┌────────

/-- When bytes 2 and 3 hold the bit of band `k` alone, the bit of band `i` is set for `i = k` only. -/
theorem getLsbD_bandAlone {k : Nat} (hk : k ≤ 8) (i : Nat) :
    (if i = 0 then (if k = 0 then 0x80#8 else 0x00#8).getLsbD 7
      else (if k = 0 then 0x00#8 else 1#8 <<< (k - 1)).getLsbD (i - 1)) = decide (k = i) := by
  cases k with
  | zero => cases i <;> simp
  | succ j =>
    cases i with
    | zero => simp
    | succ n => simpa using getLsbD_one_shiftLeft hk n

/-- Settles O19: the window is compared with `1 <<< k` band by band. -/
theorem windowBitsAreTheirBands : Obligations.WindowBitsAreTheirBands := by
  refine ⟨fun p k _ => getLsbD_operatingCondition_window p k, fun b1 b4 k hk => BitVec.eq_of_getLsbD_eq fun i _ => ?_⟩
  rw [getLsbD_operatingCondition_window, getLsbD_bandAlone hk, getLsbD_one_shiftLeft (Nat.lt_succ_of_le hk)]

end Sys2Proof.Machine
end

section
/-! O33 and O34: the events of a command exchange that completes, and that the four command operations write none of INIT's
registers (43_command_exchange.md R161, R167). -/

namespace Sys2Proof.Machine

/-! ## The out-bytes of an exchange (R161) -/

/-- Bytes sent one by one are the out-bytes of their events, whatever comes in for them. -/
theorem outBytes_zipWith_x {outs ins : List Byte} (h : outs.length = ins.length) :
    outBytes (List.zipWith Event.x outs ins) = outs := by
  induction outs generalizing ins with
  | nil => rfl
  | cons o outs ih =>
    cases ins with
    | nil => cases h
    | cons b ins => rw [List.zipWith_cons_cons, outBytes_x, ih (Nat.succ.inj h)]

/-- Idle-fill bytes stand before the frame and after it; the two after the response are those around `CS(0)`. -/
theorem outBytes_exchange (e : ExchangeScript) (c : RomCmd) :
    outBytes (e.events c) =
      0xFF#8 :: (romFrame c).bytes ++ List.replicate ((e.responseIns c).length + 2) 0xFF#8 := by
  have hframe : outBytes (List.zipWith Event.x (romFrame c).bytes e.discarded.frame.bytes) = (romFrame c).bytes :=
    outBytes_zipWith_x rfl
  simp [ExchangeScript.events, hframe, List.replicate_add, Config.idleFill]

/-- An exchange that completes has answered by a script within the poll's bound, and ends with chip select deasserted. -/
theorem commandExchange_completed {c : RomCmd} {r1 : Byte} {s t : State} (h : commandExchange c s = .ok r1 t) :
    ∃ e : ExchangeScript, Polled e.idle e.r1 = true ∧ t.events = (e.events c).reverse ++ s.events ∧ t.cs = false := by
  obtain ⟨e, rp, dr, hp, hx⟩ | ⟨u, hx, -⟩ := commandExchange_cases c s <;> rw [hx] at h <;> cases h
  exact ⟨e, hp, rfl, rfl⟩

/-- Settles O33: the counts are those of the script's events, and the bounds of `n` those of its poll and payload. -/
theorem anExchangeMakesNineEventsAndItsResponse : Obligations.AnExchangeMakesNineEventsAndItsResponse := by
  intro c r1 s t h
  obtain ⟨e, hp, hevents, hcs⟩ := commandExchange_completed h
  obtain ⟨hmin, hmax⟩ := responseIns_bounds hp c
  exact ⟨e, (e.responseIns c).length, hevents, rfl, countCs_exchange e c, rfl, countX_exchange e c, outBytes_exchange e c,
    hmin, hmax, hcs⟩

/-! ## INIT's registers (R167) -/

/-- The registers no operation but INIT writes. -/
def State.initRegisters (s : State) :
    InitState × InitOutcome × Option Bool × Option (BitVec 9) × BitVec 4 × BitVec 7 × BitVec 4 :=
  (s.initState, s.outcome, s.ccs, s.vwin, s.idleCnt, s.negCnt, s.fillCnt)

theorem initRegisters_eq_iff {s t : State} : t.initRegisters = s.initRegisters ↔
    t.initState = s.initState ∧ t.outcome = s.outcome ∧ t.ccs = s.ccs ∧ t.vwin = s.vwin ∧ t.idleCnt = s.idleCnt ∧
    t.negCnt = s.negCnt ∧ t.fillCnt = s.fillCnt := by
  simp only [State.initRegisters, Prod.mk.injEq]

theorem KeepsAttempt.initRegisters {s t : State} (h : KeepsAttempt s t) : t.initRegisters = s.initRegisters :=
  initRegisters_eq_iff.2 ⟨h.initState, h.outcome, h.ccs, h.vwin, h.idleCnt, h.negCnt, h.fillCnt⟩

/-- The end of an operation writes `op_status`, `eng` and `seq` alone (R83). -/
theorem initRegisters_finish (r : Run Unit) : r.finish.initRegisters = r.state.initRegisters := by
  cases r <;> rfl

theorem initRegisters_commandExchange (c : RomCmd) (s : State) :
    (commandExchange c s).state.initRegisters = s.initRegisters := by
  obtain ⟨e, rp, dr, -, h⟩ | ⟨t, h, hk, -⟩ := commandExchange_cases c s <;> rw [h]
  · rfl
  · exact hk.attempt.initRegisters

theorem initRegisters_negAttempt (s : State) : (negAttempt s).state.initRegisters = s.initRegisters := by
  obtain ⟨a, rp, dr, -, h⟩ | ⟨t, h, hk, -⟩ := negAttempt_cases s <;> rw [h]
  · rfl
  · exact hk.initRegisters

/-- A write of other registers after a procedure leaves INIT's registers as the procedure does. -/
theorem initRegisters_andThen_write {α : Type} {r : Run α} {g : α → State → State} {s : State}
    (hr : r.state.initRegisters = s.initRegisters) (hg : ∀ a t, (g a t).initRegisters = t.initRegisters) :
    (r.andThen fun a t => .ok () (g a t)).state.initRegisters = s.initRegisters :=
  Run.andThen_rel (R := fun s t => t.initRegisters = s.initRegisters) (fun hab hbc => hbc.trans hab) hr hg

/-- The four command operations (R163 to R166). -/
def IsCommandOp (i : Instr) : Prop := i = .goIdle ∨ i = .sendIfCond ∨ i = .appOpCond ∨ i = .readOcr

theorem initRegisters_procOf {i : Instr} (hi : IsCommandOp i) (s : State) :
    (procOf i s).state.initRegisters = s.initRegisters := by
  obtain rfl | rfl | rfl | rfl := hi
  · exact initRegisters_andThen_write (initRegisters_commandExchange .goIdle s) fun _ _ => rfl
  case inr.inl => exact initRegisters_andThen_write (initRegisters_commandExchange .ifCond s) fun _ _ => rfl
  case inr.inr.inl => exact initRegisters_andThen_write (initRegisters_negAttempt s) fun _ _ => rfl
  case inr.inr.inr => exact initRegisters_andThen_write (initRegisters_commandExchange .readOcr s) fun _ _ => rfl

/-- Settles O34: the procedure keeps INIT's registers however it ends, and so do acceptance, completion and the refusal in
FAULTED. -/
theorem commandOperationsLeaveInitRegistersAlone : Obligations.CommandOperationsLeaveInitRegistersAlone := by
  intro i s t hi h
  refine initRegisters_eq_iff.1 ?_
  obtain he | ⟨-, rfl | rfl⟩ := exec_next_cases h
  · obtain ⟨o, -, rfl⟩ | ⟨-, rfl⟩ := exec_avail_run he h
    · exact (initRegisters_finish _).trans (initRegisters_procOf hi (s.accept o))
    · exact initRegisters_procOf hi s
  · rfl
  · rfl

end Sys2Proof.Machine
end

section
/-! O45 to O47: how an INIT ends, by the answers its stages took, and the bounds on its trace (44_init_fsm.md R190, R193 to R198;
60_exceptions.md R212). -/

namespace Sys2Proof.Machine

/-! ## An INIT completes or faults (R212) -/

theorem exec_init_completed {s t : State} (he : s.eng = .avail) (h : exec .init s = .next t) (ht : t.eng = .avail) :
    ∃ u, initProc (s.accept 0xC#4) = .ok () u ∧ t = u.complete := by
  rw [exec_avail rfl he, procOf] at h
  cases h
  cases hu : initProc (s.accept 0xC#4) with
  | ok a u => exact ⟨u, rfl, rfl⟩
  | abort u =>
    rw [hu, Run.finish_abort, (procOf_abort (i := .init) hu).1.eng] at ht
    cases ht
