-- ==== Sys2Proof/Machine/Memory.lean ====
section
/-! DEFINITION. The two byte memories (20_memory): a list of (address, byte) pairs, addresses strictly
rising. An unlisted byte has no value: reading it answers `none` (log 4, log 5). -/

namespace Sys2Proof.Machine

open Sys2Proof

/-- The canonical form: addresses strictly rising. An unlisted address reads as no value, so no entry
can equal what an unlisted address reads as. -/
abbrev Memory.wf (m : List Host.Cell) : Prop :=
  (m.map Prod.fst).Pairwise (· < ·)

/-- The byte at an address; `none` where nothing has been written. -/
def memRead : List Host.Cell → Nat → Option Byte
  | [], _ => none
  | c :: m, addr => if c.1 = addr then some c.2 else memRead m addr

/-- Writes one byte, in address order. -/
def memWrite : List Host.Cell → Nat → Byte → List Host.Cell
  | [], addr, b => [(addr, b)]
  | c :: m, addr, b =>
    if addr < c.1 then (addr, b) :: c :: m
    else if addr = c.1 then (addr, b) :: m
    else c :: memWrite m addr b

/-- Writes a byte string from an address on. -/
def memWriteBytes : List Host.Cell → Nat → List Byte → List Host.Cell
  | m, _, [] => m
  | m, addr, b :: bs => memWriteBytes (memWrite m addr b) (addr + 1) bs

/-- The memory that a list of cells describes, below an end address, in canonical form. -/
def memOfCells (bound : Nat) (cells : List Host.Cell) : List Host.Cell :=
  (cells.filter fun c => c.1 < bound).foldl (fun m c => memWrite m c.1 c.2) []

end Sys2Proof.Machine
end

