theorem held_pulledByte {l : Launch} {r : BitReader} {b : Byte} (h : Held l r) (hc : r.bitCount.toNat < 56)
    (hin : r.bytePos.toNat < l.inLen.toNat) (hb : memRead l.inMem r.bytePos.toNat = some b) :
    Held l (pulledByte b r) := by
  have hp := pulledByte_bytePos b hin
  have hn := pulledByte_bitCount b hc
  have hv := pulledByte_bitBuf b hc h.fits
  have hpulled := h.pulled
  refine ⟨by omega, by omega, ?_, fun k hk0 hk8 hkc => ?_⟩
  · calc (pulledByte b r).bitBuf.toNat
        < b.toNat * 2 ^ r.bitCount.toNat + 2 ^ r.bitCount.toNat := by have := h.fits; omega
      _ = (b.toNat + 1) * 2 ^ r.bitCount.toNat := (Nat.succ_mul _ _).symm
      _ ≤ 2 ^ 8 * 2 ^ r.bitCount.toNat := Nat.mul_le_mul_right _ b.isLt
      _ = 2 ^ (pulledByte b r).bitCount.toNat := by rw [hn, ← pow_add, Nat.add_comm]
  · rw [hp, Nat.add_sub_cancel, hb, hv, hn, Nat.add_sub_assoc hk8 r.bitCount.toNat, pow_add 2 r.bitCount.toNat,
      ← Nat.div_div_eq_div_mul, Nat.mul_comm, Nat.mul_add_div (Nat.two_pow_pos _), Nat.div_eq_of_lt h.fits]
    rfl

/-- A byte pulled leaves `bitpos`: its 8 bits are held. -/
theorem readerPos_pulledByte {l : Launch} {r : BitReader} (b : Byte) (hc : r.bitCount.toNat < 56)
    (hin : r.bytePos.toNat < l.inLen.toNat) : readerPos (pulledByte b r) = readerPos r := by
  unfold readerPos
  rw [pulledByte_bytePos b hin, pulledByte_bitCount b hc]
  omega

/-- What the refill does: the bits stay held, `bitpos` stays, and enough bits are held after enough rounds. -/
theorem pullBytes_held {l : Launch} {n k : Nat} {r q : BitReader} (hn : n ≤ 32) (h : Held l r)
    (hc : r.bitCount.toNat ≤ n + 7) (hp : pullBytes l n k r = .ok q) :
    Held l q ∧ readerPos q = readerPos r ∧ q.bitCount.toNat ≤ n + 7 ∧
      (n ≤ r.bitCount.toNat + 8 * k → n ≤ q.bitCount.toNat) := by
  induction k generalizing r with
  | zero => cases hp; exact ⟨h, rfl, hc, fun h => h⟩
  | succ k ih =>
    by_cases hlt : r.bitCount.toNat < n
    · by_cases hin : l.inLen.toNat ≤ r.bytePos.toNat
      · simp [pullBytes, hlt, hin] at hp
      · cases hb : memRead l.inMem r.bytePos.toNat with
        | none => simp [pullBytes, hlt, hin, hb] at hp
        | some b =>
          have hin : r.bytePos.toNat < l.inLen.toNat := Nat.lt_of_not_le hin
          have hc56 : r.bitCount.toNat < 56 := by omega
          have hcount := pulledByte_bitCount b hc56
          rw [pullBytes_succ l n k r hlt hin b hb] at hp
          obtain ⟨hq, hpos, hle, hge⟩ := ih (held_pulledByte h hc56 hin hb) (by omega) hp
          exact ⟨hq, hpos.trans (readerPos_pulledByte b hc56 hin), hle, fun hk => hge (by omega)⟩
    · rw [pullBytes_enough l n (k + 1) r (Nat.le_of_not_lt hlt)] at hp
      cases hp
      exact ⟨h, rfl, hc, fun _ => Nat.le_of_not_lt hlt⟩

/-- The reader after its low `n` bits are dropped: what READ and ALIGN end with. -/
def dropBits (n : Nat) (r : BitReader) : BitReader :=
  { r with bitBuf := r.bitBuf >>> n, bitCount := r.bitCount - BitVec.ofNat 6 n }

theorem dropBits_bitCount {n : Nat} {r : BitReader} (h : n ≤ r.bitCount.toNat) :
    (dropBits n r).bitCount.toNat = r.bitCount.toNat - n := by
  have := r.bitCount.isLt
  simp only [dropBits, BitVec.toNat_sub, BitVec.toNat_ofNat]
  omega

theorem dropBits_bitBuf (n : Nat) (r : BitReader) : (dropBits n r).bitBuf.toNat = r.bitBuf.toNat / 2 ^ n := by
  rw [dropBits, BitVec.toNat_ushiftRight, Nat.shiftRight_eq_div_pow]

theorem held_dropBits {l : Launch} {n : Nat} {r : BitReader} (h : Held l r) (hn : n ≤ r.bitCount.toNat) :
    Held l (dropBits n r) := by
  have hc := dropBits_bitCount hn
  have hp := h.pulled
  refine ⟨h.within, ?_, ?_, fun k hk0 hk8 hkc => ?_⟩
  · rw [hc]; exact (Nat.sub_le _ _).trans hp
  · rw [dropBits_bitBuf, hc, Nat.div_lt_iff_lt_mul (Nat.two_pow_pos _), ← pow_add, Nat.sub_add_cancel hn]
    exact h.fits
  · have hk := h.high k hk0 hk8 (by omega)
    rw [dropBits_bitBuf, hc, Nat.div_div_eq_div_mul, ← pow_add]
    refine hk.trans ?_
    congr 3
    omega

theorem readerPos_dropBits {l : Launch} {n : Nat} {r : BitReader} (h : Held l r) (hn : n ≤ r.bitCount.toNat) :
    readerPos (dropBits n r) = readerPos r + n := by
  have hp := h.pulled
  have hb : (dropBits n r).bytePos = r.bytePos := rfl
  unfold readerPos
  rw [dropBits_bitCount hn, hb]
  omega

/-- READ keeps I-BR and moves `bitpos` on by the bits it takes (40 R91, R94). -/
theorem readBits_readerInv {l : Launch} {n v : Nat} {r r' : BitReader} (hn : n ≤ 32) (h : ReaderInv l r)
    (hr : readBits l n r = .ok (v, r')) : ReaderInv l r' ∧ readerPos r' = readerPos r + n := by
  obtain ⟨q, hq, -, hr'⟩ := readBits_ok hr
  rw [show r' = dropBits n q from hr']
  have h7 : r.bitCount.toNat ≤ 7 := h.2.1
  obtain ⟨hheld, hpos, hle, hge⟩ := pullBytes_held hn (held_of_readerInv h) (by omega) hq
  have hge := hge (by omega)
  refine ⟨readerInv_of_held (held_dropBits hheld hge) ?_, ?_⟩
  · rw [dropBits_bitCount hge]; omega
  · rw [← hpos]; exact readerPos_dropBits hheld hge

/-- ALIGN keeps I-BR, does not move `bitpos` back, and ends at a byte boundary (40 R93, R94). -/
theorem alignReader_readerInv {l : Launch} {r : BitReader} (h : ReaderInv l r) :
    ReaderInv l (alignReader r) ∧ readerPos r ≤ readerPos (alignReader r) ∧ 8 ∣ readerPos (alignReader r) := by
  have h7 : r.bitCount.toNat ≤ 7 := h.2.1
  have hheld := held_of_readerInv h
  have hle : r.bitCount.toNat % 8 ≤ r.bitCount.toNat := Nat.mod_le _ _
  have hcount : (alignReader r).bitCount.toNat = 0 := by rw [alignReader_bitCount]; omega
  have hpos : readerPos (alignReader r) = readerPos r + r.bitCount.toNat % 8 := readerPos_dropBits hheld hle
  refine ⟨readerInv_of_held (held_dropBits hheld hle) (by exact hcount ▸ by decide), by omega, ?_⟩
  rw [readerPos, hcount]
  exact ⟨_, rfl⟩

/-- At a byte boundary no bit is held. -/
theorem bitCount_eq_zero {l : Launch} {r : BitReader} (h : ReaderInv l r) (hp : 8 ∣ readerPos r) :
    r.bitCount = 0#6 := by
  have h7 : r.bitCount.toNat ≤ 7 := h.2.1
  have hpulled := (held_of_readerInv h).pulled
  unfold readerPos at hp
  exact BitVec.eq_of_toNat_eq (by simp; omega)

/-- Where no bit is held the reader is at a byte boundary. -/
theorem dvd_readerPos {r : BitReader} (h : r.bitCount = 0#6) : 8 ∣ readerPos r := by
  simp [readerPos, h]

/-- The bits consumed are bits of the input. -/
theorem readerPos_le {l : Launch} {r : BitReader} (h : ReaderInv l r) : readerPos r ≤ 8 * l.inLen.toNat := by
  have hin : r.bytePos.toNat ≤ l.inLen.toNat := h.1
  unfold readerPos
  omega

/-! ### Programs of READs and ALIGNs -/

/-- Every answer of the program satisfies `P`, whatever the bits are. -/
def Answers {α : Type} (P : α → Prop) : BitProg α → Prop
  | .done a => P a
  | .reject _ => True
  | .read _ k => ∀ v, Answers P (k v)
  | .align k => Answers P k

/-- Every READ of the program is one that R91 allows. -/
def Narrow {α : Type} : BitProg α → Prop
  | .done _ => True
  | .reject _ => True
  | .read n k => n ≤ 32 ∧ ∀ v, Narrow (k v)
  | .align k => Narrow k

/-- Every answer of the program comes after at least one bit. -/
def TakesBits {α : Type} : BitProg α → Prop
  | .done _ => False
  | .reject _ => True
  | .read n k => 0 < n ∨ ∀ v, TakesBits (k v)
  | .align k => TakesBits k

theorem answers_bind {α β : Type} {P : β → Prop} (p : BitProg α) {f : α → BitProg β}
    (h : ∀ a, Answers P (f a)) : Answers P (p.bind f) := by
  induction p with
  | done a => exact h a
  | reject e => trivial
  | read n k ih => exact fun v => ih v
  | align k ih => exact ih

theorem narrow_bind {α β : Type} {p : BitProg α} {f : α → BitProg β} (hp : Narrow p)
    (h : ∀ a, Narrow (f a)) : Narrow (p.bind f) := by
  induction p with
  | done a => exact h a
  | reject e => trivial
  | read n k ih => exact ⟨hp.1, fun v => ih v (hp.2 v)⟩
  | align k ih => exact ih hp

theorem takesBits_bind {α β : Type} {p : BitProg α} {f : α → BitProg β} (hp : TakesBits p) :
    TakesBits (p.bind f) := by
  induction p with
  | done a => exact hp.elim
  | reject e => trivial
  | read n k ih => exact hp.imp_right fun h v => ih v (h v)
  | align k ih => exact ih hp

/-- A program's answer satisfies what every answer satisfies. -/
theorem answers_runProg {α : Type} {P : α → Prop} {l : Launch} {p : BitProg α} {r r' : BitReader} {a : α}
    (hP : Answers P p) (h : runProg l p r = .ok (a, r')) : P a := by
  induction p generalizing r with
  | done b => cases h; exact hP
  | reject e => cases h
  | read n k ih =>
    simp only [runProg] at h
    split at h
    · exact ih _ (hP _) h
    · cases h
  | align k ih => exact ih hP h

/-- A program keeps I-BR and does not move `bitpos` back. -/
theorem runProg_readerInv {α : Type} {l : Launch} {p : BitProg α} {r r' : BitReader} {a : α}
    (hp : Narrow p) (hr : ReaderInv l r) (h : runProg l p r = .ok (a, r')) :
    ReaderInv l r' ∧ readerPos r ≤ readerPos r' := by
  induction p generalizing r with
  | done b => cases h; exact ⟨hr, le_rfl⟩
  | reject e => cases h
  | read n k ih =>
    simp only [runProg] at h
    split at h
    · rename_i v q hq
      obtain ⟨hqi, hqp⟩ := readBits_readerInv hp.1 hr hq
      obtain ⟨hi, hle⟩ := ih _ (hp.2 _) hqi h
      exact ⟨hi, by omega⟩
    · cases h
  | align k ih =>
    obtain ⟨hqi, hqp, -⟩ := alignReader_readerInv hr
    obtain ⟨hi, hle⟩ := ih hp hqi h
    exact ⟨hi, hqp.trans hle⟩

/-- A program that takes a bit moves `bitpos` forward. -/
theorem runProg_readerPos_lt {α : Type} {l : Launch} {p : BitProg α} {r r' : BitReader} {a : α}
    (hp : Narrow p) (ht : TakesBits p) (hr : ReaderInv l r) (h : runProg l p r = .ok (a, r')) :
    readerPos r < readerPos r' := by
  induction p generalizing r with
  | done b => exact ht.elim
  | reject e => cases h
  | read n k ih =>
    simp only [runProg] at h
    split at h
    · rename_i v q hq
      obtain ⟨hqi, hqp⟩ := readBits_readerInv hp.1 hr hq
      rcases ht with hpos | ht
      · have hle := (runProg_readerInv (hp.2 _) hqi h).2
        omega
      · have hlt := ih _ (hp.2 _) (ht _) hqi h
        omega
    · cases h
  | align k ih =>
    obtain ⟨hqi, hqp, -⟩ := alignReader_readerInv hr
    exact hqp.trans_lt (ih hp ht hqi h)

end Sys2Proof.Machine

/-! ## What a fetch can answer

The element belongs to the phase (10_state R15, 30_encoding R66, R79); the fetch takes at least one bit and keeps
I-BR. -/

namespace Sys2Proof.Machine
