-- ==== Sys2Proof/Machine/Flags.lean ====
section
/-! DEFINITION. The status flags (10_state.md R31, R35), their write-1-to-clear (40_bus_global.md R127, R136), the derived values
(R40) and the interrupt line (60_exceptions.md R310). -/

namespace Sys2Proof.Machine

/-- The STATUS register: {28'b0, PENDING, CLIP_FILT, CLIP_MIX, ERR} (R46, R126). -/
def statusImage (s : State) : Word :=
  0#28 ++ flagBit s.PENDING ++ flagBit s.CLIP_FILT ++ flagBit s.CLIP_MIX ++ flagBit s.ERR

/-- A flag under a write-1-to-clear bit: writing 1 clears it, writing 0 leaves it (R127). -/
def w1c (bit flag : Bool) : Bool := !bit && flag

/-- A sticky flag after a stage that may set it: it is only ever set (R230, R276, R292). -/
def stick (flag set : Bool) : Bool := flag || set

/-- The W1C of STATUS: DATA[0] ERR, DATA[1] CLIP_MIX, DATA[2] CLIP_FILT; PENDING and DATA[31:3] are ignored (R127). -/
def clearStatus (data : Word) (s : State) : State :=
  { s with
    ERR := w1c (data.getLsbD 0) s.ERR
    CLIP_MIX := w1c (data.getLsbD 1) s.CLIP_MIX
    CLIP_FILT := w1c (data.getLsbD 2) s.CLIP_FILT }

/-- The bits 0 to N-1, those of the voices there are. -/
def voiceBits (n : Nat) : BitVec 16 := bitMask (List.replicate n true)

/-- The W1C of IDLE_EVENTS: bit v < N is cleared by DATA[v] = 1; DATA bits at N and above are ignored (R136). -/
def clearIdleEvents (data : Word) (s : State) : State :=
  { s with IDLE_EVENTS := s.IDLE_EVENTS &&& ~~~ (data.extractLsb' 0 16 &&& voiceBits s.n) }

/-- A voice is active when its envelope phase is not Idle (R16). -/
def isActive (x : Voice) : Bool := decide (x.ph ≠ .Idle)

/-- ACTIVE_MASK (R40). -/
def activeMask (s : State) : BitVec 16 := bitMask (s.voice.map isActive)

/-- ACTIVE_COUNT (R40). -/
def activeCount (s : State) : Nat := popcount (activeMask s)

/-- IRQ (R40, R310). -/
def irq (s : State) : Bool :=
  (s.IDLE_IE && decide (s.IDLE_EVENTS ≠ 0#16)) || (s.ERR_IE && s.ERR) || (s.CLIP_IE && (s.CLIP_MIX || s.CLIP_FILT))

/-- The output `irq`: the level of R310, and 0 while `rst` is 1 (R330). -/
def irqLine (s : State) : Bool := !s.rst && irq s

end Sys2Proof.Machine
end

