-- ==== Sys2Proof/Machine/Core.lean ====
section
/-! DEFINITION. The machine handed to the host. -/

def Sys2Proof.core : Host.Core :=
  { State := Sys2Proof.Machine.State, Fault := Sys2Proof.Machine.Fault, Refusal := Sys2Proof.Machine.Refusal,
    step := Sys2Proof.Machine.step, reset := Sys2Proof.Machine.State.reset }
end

└────────

• _EXERCISE REQUIREMENTS_: Retype only the lines running from the top of the listing to the line that holds "have hframe : outBytes", both ends included.

• _YOUR RESPONSE_:
/-- When bytes 2 and 3 hold the bit of band `k` alone, the bit of band `i` is set for `i = k` only. -/
theorem getLsbD_bandAlone {k : Nat} (hk : k ≤ 8) (i : Nat) :
    (if i = 0 then (if k = 0 then 0x80#8 else 0x00#8).getLsbD 7
      else (if k = 0 then 0x00#8 else 1#8 <<< (k - 1)).getLsbD (i - 1)) = decide (k = i) := by
  cases k with
  | zero => cases i <;> simp
  | succ j =>
    cases i with
    | zero => simp
    | succ n => simpa using getLsbD_one_shiftLeft hk n

/-- Settles O19: the window is compared with `1 <<< k` band by band. -/
theorem windowBitsAreTheirBands : Obligations.WindowBitsAreTheirBands := by
  refine ⟨fun p k _ => getLsbD_operatingCondition_window p k, fun b1 b4 k hk => BitVec.eq_of_getLsbD_eq fun i _ => ?_⟩
  rw [getLsbD_operatingCondition_window, getLsbD_bandAlone hk, getLsbD_one_shiftLeft (Nat.lt_succ_of_le hk)]

end Sys2Proof.Machine
end

section
/-! O33 and O34: the events of a command exchange that completes, and that the four command operations write none of INIT's
registers (43_command_exchange.md R161, R167). -/

namespace Sys2Proof.Machine

/-! ## The out-bytes of an exchange (R161) -/

/-- Bytes sent one by one are the out-bytes of their events, whatever comes in for them. -/
theorem outBytes_zipWith_x {outs ins : List Byte} (h : outs.length = ins.length) :
    outBytes (List.zipWith Event.x outs ins) = outs := by
  induction outs generalizing ins with
  | nil => rfl
  | cons o outs ih =>
    cases ins with
    | nil => cases h
    | cons b ins => rw [List.zipWith_cons_cons, outBytes_x, ih (Nat.succ.inj h)]

/-- Idle-fill bytes stand before the frame and after it; the two after the response are those around `CS(0)`. -/
theorem outBytes_exchange (e : ExchangeScript) (c : RomCmd) :
    outBytes (e.events c) =
      0xFF#8 :: (romFrame c).bytes ++ List.replicate ((e.responseIns c).length + 2) 0xFF#8 := by
  have hframe : outBytes (List.zipWith Event.x (romFrame c).bytes e.discarded.frame.bytes) = (romFrame c).bytes :=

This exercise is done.